■ INPUT RECORDS ■
====
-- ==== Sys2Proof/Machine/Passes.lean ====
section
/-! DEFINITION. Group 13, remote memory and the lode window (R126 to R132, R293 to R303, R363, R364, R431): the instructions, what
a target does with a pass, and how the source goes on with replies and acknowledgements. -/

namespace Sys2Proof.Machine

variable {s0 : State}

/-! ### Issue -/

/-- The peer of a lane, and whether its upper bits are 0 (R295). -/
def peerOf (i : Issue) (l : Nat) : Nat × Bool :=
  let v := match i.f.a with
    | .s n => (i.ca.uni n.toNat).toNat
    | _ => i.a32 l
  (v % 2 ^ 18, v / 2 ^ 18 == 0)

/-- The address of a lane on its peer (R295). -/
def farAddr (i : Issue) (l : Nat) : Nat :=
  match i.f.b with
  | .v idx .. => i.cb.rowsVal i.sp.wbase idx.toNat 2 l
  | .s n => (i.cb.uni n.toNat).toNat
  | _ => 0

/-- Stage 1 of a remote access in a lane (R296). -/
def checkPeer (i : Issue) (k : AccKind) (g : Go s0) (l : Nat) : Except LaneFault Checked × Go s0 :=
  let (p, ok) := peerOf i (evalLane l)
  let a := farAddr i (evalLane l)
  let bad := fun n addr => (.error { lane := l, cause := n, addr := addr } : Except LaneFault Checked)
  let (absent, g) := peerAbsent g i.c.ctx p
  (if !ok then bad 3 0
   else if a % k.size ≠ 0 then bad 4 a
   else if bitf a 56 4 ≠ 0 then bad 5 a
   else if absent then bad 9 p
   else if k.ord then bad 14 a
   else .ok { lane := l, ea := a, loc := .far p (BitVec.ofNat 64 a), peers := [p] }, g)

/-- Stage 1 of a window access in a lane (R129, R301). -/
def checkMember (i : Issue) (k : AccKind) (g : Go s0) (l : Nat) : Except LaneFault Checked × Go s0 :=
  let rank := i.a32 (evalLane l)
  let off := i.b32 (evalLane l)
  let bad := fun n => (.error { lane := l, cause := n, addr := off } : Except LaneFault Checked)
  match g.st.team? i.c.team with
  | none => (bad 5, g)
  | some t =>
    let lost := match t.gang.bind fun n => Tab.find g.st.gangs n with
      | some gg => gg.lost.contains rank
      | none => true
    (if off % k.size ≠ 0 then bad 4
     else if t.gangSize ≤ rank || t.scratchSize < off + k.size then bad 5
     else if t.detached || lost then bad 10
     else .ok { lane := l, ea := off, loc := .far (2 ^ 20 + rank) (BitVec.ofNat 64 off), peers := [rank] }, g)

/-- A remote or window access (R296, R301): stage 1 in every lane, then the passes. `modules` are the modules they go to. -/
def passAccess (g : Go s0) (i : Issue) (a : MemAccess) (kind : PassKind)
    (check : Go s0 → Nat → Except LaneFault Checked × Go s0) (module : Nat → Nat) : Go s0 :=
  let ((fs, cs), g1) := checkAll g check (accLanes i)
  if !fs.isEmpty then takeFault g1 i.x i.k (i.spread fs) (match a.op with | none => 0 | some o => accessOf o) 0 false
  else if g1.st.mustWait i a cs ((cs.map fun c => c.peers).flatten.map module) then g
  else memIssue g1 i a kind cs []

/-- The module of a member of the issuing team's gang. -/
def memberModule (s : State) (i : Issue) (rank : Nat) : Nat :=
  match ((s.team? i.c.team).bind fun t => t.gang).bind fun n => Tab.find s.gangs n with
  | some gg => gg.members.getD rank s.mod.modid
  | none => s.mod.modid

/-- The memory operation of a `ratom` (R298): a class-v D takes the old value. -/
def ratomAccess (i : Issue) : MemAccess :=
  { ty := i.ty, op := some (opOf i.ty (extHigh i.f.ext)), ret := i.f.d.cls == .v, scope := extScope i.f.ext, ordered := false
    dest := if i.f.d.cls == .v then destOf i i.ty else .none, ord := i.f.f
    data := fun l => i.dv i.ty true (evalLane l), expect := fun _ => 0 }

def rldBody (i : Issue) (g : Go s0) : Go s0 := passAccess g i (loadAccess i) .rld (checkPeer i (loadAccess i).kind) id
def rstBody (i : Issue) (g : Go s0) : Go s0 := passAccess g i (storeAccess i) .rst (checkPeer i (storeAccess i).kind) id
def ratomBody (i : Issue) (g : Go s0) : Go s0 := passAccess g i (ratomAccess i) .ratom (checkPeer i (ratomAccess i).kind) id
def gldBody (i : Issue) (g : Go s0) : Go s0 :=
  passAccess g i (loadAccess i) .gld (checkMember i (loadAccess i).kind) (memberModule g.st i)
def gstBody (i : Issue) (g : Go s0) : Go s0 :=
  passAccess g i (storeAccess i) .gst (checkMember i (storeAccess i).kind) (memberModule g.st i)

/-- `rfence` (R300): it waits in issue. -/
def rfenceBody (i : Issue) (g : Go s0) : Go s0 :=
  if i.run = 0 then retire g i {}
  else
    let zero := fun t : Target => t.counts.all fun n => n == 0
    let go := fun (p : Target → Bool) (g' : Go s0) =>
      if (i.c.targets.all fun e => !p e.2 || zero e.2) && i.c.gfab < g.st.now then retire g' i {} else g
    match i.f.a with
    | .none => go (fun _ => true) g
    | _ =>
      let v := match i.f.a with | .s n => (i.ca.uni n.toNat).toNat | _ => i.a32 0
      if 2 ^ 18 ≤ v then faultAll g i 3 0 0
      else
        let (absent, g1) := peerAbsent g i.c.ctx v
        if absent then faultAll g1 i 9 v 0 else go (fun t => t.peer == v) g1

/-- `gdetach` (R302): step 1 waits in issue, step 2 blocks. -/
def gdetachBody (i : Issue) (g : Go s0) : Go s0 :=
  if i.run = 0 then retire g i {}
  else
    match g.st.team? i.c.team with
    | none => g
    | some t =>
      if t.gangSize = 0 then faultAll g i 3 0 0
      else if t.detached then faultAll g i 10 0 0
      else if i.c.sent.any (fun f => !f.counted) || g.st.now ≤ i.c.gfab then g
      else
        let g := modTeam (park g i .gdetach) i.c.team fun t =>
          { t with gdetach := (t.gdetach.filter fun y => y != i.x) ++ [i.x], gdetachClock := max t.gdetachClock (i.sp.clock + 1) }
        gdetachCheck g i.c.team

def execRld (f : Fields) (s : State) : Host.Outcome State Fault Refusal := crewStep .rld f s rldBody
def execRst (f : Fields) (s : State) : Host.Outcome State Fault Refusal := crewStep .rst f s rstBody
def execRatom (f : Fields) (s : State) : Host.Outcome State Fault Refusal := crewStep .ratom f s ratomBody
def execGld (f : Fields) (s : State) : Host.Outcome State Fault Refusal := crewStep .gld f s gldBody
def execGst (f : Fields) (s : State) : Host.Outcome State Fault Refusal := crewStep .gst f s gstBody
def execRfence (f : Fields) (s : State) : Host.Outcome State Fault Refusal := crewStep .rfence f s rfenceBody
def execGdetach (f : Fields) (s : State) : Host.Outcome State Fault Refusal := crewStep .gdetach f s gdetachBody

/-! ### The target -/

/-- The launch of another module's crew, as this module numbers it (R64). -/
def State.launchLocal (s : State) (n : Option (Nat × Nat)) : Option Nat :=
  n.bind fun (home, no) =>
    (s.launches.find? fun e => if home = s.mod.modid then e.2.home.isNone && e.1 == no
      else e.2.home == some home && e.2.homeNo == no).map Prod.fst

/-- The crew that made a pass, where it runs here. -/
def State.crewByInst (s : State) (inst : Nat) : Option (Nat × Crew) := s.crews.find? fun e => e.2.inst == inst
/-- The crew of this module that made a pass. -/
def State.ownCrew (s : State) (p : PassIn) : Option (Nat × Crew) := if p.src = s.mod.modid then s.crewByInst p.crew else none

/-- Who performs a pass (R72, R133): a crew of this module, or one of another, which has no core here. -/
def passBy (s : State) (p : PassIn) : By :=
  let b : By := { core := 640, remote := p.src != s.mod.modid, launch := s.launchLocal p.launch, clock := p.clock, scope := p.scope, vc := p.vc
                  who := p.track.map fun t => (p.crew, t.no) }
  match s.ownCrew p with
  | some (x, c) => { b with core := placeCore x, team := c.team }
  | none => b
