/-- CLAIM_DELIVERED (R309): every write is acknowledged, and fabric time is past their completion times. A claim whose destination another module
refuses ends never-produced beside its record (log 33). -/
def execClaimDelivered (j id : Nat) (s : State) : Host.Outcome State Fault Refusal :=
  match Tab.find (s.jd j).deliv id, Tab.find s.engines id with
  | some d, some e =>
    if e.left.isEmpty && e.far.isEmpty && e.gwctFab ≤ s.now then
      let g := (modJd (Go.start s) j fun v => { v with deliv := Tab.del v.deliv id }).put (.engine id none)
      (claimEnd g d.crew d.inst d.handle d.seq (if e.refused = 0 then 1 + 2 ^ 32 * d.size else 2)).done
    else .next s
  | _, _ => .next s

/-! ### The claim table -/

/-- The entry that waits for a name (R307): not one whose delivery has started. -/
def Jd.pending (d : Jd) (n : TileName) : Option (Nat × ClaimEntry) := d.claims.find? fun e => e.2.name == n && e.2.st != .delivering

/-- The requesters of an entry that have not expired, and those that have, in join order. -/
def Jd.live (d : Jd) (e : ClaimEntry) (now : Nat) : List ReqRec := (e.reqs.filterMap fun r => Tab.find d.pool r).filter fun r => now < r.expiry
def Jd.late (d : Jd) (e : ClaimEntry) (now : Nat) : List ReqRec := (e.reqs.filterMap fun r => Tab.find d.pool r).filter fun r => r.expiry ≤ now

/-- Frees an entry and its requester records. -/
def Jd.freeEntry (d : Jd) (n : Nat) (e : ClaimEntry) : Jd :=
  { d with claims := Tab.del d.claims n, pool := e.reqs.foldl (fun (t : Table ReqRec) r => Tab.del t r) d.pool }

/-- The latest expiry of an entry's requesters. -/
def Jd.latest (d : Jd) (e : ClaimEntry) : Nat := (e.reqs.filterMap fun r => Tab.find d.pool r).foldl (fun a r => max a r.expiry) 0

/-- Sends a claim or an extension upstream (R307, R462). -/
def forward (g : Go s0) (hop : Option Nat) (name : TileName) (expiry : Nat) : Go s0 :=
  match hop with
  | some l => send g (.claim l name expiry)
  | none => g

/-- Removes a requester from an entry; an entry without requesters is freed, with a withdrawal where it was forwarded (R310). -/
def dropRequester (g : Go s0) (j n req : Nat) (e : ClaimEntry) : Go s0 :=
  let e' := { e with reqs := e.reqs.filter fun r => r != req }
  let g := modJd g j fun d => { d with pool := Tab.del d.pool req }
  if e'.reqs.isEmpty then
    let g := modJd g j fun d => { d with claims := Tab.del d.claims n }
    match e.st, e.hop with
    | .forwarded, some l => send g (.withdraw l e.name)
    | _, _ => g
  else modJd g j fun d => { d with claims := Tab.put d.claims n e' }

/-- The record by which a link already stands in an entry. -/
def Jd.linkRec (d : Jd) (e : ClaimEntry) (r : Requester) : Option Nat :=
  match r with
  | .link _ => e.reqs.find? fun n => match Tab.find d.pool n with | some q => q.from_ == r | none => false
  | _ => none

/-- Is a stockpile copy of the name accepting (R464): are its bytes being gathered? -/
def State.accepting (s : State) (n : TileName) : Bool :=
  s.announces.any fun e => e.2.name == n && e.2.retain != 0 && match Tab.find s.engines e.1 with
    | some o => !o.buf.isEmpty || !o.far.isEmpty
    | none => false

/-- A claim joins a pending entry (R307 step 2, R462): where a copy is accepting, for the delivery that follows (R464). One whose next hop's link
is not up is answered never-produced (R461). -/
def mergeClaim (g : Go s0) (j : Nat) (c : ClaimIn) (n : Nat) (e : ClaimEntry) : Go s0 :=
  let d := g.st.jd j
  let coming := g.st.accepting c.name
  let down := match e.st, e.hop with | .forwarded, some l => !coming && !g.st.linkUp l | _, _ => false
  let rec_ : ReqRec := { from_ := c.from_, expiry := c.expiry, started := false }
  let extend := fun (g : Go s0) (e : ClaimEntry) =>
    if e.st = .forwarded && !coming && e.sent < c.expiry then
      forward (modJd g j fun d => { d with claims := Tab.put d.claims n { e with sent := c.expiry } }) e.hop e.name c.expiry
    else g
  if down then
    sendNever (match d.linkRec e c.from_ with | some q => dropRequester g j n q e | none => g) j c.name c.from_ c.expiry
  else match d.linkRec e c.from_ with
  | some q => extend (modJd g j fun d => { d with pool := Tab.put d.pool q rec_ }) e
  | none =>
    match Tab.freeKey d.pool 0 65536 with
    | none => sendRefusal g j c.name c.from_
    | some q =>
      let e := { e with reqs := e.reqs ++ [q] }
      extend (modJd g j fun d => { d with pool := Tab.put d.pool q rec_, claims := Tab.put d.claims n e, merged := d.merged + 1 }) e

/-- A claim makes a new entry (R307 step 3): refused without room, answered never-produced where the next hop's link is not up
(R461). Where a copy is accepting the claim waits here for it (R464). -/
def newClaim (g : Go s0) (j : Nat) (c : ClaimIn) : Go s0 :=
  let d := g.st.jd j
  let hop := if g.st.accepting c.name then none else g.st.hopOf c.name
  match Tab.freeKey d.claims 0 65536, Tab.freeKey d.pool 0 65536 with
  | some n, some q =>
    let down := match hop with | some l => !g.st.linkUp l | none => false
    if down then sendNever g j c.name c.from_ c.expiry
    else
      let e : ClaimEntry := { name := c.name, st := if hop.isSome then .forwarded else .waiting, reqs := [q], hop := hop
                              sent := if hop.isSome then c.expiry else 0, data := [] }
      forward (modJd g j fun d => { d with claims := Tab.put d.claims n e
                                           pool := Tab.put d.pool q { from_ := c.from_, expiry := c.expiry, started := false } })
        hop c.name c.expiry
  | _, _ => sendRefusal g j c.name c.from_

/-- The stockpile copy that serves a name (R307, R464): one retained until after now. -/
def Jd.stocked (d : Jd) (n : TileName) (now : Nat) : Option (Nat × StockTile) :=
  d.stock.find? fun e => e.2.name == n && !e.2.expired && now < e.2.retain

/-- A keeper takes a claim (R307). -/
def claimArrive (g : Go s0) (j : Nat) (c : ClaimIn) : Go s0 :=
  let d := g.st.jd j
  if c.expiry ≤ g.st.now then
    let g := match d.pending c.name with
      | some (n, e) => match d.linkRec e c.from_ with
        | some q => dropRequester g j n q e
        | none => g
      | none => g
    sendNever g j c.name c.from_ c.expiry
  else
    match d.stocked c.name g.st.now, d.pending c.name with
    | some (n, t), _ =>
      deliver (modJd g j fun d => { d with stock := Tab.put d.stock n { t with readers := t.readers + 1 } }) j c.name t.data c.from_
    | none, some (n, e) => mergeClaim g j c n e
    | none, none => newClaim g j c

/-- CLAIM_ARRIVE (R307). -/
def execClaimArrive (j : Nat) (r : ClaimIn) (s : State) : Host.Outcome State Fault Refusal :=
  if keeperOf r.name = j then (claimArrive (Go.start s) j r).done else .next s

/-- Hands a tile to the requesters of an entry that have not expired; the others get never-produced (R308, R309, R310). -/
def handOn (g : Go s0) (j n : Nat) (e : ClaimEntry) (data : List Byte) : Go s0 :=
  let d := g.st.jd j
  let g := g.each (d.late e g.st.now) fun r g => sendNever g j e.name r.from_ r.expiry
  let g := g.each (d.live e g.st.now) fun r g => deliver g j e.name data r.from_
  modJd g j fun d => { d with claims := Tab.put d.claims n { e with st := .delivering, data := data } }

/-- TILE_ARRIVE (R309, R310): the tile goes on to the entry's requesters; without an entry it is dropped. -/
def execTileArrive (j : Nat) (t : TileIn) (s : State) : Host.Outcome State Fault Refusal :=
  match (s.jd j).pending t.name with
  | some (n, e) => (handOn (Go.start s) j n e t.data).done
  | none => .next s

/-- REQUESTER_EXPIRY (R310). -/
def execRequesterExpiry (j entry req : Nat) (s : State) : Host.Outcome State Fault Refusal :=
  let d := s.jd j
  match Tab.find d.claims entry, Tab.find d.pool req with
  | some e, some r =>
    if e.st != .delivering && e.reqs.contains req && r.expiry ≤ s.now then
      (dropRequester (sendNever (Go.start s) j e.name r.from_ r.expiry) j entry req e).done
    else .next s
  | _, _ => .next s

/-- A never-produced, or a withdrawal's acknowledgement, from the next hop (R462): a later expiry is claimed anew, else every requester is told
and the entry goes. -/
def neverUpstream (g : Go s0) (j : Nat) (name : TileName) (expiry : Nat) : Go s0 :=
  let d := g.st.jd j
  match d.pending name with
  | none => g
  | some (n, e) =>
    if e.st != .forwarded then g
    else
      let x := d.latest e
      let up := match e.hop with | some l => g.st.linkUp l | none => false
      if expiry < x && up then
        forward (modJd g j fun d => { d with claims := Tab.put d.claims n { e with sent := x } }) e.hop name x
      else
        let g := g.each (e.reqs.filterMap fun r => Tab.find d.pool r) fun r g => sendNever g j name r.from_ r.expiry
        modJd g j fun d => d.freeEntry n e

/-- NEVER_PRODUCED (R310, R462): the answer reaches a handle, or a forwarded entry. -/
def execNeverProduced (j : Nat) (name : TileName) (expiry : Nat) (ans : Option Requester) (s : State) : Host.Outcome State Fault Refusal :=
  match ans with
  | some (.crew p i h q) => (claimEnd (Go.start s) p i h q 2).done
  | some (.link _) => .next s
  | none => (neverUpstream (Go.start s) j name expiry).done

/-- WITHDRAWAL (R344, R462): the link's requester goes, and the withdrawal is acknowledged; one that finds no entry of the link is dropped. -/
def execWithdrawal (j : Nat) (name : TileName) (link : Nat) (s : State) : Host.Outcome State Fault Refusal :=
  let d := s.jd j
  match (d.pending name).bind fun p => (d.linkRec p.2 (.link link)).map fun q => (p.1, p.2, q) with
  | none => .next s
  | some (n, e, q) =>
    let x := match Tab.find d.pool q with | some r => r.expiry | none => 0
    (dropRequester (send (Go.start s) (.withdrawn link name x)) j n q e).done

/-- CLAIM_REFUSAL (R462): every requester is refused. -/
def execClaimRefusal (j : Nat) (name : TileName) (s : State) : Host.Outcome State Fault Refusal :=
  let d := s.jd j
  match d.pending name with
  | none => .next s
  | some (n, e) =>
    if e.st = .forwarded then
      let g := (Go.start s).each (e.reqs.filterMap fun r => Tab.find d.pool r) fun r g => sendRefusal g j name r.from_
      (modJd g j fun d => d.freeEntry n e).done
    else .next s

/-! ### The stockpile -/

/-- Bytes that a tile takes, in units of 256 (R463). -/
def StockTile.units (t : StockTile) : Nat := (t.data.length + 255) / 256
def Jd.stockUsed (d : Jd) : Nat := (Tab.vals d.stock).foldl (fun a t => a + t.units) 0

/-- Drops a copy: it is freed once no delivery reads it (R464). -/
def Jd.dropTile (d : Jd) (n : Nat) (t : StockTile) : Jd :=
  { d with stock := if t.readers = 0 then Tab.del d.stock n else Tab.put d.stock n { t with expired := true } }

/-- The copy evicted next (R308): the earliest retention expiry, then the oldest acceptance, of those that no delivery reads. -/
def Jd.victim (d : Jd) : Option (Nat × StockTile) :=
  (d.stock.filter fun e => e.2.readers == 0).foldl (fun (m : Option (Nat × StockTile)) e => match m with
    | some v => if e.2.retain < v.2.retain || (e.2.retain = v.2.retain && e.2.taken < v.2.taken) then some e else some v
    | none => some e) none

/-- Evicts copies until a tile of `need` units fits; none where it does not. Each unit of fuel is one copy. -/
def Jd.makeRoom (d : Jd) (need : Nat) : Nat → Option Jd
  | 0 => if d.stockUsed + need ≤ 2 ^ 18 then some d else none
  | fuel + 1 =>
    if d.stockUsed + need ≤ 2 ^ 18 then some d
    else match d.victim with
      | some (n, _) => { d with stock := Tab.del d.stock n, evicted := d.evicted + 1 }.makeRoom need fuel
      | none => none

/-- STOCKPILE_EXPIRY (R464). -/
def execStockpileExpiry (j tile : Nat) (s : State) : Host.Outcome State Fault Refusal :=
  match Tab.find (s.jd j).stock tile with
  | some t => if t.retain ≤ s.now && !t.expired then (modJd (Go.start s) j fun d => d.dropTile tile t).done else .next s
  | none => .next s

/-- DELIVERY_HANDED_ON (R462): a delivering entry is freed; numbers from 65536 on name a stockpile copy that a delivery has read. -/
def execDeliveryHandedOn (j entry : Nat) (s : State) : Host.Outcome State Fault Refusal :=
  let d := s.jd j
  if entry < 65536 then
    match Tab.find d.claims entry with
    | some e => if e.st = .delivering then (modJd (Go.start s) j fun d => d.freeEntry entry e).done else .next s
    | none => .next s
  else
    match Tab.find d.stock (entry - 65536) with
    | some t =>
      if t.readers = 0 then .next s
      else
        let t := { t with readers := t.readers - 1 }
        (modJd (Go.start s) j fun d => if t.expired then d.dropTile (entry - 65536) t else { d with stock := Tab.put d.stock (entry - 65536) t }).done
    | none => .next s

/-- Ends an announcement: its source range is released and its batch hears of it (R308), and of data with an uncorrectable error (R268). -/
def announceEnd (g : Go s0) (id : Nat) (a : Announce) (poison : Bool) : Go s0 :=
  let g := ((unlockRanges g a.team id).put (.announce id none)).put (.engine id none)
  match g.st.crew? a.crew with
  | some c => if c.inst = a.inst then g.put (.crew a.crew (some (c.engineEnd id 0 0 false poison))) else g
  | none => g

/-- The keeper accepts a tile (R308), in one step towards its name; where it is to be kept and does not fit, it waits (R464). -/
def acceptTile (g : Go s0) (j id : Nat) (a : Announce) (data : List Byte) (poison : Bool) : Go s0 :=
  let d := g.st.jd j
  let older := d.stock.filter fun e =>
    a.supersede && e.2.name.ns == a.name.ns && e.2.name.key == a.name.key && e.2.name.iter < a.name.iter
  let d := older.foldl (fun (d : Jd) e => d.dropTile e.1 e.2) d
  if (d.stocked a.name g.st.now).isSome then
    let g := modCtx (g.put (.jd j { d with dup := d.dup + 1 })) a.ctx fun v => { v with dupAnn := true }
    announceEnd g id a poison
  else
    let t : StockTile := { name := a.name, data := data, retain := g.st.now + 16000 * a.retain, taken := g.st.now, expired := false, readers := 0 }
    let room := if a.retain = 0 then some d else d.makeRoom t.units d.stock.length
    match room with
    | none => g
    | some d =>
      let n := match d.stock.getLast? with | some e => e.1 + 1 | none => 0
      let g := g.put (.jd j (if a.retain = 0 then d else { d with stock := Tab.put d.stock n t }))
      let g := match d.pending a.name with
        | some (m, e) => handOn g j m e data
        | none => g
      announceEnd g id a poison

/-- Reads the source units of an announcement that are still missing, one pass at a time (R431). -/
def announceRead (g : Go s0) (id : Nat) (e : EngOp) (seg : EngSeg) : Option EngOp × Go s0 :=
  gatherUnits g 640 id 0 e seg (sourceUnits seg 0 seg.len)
====
■ WHAT THIS TASK INVOLVES ■
Copy out each line of the material above that holds the word "farAddr".

■ SOLUTION TO THE PROBLEM ■
def farAddr (i : Issue) (l : Nat) : Nat :=
  let a := farAddr i (evalLane l)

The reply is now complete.